■ **WHAT YOU SHOULD DO**:
In the data below, find the line that contains "def msgField (m" and the line that contains "phase := BitVec.ofNat". Copy both, plus every line between them, exactly.

==*==

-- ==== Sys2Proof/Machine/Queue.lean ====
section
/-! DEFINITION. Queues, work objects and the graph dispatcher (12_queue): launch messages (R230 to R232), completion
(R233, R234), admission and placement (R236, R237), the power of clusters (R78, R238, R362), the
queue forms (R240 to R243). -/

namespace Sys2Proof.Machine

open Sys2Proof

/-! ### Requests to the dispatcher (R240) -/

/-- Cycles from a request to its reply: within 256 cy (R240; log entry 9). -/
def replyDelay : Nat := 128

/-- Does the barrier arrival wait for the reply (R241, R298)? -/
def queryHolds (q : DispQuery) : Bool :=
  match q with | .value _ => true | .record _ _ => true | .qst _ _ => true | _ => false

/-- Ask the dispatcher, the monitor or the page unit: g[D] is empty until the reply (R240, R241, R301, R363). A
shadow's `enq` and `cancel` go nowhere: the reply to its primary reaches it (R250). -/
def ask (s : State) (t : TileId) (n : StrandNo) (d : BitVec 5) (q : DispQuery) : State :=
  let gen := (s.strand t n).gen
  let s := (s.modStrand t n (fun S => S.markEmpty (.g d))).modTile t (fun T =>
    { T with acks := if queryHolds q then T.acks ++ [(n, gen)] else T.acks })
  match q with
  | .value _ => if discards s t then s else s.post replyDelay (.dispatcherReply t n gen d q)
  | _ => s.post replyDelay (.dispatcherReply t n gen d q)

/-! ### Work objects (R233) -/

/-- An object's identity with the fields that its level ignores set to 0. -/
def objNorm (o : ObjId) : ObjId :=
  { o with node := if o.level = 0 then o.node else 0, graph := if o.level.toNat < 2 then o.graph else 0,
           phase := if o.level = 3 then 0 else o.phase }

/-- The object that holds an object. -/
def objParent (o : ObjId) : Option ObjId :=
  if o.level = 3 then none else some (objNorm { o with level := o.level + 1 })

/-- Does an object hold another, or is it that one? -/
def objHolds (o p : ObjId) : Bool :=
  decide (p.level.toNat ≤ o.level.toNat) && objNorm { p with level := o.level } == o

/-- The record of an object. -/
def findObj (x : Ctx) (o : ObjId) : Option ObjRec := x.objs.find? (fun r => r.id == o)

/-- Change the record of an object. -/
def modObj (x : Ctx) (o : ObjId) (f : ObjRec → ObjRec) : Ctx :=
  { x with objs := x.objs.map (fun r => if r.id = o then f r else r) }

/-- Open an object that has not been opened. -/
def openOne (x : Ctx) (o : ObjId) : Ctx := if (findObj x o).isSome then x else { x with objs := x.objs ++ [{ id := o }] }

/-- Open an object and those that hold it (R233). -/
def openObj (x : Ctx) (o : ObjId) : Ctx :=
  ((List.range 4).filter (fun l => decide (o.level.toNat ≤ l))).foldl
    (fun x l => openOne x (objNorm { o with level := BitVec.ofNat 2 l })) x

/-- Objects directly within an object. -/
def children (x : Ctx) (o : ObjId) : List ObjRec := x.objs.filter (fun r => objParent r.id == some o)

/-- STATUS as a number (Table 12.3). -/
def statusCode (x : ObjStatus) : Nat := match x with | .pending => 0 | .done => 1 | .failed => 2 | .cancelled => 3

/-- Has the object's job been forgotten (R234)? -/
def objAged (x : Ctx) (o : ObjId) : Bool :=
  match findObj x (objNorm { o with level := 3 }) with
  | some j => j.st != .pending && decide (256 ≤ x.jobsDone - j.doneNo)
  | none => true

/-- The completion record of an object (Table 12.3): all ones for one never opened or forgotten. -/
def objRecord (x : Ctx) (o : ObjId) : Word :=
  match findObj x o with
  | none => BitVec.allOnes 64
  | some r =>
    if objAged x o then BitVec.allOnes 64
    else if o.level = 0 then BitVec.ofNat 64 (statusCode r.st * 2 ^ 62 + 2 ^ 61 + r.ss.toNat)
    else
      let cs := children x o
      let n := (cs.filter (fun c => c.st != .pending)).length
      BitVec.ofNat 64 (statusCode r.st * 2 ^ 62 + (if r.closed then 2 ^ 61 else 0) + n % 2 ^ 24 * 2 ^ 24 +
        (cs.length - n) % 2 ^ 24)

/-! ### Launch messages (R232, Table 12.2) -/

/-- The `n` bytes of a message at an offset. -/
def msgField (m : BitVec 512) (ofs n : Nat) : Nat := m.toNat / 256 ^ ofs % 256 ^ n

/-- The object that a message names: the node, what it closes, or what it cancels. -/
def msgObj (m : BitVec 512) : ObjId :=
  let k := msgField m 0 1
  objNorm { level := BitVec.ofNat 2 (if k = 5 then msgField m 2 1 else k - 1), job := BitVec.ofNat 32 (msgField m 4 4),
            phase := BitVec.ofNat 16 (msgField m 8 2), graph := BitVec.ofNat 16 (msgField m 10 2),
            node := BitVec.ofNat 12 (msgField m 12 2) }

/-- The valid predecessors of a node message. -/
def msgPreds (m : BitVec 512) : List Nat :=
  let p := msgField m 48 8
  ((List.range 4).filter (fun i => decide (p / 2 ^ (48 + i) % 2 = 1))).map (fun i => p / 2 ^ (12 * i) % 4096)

==*==

■ **EXERCISE RESULT**:
def msgField (m : BitVec 512) (ofs n : Nat) : Nat := m.toNat / 256 ^ ofs % 256 ^ n

/-- The object that a message names: the node, what it closes, or what it cancels. -/
def msgObj (m : BitVec 512) : ObjId :=
  let k := msgField m 0 1
  objNorm { level := BitVec.ofNat 2 (if k = 5 then msgField m 2 1 else k - 1), job := BitVec.ofNat 32 (msgField m 4 4),
            phase := BitVec.ofNat 16 (msgField m 8 2), graph := BitVec.ofNat 16 (msgField m 10 2),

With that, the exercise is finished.